» **Data for this exercise**:
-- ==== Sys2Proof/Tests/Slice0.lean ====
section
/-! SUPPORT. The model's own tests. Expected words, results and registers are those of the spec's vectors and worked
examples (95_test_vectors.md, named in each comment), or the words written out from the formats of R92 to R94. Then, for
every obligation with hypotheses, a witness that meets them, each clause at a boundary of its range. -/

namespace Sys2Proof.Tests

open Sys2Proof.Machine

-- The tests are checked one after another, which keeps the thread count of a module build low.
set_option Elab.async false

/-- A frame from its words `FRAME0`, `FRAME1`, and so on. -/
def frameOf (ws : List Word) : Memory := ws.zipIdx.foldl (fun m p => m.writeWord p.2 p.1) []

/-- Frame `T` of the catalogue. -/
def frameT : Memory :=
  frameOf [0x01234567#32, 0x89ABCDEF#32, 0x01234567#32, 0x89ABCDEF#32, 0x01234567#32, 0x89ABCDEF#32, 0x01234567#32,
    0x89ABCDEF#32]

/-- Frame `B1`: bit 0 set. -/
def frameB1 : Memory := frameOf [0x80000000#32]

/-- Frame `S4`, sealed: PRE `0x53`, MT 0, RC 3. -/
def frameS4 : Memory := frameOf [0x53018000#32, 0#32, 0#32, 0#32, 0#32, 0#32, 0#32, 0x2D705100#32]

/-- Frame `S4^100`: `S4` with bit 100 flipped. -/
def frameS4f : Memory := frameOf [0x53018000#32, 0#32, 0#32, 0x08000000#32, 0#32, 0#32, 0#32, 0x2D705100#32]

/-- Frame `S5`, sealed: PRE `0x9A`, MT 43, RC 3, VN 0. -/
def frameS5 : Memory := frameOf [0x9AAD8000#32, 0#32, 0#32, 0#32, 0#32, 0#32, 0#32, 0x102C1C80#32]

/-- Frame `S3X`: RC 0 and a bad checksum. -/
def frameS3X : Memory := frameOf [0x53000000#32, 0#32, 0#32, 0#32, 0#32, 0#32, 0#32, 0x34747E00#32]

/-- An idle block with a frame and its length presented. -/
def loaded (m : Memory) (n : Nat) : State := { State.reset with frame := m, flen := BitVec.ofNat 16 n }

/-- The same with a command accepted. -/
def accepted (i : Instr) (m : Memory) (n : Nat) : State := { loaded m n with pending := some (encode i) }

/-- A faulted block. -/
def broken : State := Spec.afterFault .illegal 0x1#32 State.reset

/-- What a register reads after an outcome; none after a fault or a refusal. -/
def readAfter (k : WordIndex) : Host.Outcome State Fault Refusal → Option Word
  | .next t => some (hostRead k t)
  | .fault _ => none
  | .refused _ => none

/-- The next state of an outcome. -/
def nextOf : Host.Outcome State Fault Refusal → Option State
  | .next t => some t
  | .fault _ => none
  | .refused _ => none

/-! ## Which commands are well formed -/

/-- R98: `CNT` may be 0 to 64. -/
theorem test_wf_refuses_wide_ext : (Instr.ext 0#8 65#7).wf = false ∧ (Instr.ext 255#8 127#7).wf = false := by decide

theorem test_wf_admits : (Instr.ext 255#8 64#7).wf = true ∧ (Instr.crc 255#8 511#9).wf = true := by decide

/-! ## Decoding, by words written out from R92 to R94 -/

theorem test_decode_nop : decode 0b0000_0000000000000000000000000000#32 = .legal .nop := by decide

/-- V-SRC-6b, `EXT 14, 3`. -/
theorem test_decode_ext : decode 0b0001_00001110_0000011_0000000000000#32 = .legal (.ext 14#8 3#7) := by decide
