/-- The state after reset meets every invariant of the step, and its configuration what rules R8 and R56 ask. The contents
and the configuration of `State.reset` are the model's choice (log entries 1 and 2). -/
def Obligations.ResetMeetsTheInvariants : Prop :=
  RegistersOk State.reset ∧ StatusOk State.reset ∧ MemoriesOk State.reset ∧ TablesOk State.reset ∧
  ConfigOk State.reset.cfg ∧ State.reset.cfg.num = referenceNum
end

---

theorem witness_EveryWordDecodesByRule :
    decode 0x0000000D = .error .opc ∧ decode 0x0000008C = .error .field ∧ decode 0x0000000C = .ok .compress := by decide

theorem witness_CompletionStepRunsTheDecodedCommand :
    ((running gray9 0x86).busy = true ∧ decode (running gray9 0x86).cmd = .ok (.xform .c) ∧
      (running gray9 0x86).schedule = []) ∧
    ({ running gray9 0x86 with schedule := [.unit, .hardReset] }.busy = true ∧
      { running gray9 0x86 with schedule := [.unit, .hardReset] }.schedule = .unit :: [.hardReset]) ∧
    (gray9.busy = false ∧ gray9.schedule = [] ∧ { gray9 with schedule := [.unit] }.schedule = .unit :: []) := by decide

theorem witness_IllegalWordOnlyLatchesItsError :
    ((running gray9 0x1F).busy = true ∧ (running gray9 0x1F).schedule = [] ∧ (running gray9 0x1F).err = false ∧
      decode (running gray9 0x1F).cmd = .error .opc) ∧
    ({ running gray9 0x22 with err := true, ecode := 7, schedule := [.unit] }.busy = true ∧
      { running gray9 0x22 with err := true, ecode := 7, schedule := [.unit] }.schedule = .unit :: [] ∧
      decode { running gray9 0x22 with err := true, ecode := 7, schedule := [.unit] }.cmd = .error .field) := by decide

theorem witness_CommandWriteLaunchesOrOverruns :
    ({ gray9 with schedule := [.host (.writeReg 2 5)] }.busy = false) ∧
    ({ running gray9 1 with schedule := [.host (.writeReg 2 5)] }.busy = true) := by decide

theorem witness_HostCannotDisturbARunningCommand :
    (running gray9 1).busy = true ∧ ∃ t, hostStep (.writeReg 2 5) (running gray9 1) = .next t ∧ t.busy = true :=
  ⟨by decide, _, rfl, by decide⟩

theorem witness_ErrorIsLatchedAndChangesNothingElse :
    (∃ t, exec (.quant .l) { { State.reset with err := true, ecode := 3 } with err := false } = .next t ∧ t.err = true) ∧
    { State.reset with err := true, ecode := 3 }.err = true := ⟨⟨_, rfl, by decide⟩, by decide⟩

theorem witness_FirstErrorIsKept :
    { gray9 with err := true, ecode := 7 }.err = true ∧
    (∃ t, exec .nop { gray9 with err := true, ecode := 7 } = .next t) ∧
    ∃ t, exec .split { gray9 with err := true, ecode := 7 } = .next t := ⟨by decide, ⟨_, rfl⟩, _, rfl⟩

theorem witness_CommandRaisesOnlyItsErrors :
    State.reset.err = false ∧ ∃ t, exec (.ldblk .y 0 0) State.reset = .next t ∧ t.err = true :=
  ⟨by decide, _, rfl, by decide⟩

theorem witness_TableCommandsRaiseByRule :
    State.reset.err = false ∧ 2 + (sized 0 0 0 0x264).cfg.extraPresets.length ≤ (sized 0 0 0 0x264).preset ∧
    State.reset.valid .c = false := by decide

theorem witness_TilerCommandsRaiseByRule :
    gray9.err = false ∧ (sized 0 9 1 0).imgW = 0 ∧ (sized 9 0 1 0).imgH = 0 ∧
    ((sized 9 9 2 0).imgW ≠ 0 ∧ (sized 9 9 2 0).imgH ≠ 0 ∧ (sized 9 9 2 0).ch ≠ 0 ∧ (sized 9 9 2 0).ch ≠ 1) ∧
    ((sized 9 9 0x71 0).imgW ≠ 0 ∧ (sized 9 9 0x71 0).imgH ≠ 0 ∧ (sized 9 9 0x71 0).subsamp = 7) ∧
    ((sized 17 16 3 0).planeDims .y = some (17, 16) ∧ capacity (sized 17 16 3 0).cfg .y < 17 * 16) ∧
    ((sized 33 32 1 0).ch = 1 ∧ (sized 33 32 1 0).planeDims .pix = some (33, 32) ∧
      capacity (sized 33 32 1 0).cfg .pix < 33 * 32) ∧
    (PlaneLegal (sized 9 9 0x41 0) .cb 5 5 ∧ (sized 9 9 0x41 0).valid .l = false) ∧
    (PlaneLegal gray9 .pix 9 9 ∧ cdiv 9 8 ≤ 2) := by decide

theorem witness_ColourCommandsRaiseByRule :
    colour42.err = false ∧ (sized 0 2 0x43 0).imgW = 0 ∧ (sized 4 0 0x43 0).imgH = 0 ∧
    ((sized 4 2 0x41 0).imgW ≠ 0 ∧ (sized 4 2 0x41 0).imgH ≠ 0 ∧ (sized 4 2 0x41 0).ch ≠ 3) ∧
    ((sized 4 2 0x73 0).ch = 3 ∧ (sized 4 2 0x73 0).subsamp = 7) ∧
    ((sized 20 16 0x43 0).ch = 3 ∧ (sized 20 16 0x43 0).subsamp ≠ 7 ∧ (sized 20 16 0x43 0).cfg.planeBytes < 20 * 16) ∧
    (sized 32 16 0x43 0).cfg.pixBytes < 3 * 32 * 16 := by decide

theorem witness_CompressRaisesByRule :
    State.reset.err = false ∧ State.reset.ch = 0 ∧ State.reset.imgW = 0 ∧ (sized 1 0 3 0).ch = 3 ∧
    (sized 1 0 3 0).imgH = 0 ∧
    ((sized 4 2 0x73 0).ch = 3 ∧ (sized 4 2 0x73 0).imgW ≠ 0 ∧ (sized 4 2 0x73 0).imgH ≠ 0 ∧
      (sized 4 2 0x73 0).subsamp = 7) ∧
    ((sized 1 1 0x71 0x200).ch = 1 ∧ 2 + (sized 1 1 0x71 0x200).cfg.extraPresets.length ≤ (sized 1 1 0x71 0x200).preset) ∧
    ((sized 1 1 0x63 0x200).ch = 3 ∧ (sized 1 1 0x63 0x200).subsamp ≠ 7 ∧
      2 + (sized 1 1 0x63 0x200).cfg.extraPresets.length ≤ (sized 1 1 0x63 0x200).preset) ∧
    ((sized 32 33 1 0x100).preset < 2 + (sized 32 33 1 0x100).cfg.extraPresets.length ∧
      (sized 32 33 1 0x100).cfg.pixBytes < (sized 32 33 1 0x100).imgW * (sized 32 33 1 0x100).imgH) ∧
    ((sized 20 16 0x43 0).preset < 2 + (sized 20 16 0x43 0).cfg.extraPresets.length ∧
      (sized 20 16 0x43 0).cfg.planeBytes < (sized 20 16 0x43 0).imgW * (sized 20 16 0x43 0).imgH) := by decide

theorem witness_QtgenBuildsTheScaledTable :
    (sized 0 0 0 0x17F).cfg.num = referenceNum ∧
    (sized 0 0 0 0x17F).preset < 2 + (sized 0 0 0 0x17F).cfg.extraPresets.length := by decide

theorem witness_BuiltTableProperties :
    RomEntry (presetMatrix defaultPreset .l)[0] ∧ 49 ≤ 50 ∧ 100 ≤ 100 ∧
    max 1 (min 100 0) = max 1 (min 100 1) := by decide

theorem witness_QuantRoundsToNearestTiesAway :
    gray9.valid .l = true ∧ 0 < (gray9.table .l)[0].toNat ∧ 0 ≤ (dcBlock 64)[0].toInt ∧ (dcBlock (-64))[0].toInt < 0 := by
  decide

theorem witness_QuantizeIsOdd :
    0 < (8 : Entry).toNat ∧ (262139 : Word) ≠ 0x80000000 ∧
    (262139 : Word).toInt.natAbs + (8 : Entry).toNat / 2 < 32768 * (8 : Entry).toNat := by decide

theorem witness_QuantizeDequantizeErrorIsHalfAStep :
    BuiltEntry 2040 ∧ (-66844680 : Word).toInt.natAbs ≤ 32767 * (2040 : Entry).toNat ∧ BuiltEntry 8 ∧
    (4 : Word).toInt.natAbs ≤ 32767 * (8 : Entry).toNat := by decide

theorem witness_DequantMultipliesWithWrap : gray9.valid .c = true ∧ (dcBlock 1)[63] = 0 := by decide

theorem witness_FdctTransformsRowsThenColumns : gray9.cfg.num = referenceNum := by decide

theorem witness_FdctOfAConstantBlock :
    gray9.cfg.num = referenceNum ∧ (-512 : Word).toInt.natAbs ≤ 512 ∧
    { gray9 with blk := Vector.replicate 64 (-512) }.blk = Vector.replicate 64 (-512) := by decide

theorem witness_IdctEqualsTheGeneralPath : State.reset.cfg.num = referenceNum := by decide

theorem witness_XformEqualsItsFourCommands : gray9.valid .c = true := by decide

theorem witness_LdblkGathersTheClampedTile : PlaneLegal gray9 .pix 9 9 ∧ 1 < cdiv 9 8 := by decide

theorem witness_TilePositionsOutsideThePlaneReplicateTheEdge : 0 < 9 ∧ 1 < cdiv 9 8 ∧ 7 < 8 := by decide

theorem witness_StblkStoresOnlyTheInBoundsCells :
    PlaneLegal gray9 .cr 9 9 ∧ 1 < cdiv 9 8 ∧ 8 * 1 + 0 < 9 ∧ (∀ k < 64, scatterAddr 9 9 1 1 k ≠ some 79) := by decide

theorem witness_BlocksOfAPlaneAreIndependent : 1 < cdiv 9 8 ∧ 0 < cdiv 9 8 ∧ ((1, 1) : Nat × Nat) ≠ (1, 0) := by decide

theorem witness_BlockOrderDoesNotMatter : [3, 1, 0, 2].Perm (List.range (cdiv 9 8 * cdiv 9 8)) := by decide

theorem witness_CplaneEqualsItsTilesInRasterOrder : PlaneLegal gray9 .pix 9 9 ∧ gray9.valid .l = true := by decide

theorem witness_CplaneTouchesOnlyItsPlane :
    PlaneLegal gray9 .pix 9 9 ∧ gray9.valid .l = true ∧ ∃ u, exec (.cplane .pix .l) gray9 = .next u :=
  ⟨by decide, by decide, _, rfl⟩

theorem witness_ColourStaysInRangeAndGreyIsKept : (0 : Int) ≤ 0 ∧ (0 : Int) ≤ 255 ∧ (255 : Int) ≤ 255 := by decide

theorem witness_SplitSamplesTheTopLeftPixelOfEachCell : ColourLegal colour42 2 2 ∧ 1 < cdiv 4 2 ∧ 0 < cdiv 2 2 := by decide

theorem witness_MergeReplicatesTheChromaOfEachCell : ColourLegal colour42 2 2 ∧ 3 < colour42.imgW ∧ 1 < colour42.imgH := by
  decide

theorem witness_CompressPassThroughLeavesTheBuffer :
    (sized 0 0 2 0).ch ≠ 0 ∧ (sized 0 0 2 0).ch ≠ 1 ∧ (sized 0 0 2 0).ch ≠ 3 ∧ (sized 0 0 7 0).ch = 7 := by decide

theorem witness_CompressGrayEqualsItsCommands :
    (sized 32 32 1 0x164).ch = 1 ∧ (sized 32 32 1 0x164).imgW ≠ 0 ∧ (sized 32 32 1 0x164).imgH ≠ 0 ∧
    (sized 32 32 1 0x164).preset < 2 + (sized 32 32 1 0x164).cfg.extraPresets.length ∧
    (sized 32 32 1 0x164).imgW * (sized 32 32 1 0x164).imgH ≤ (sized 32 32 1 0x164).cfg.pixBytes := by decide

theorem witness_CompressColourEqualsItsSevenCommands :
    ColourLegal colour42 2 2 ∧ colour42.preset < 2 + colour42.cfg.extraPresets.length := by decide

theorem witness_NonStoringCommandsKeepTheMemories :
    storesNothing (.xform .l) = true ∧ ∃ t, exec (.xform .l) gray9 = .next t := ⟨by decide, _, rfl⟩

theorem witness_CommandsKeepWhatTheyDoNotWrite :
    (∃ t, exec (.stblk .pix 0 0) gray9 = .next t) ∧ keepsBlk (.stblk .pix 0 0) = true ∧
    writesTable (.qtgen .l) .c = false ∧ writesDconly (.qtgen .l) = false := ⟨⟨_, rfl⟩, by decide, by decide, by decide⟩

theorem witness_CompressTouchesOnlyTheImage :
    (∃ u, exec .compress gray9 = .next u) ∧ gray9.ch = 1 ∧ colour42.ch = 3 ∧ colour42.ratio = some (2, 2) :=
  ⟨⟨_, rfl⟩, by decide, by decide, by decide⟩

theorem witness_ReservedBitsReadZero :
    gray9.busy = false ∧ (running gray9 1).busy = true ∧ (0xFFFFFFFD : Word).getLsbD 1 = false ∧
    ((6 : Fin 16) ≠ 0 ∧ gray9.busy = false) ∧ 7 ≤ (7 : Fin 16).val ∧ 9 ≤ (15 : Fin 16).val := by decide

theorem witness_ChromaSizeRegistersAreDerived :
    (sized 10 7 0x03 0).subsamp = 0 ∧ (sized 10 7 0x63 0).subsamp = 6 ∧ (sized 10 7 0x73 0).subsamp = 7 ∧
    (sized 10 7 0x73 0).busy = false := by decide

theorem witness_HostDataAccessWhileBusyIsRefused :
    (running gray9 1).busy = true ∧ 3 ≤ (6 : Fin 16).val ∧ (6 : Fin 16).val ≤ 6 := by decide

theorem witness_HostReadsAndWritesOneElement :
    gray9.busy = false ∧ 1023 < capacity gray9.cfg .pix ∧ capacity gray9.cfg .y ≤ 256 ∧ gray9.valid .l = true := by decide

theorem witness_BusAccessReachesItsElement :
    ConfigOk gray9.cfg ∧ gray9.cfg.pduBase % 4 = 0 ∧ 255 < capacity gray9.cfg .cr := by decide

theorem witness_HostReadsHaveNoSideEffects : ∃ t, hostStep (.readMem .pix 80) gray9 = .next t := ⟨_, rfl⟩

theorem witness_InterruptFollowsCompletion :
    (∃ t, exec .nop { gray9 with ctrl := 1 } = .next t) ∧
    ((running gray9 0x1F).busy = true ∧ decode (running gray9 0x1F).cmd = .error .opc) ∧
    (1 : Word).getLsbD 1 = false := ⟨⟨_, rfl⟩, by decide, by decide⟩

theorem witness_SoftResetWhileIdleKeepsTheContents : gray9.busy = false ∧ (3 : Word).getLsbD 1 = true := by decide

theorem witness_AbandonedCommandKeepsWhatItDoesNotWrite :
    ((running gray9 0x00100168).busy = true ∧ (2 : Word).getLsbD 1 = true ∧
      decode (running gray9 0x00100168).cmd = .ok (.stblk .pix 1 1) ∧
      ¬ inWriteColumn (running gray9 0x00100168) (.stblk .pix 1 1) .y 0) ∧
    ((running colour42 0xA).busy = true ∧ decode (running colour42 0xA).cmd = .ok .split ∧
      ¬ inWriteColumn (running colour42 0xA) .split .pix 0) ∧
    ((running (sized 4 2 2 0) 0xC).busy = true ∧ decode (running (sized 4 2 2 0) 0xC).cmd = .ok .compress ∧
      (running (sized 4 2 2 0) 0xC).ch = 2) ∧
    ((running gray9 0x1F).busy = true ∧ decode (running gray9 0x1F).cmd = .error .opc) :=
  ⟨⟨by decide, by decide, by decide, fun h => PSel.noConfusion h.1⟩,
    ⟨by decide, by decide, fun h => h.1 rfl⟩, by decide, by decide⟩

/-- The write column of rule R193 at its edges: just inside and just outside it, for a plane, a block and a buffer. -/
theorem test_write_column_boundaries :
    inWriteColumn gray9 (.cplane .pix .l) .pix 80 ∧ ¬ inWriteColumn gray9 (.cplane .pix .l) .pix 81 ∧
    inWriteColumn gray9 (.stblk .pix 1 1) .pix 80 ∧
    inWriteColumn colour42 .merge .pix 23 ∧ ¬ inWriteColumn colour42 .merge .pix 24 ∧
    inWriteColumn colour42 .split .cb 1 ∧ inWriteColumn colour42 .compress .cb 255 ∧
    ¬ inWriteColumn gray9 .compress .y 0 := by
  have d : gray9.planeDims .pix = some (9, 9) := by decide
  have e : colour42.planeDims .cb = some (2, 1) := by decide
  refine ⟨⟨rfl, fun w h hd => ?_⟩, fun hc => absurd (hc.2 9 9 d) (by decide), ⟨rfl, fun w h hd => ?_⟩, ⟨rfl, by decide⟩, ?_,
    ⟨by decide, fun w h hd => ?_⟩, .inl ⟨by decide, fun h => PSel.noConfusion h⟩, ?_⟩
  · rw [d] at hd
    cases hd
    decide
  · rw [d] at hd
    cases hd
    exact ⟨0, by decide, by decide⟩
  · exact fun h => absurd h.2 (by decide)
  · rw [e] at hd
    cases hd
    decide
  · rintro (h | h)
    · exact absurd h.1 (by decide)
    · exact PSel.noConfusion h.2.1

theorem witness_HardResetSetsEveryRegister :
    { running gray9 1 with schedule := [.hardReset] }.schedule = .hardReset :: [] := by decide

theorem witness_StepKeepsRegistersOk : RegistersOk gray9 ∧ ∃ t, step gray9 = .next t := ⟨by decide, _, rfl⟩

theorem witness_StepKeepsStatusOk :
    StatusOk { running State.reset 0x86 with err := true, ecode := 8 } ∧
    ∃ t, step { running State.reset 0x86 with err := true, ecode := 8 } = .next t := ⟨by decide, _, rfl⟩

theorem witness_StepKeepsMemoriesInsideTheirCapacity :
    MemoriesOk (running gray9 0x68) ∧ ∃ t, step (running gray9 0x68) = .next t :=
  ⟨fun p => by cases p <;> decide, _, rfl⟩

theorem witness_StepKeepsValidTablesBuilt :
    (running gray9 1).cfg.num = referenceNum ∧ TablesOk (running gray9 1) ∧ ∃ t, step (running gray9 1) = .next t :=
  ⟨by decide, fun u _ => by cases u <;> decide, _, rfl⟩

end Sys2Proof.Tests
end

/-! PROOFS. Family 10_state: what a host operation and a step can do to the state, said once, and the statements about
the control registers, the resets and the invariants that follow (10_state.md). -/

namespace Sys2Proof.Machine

» **Task prompt**: Reproduce only the lines above, starting at the line with "((sized 9 9 2" and ending at the line with "((sized 17 16", exactly as written.

» **Response**:
    ((sized 9 9 2 0).imgW ≠ 0 ∧ (sized 9 9 2 0).imgH ≠ 0 ∧ (sized 9 9 2 0).ch ≠ 0 ∧ (sized 9 9 2 0).ch ≠ 1) ∧
    ((sized 9 9 0x71 0).imgW ≠ 0 ∧ (sized 9 9 0x71 0).imgH ≠ 0 ∧ (sized 9 9 0x71 0).subsamp = 7) ∧
    ((sized 17 16 3 0).planeDims .y = some (17, 16) ∧ capacity (sized 17 16 3 0).cfg .y < 17 * 16) ∧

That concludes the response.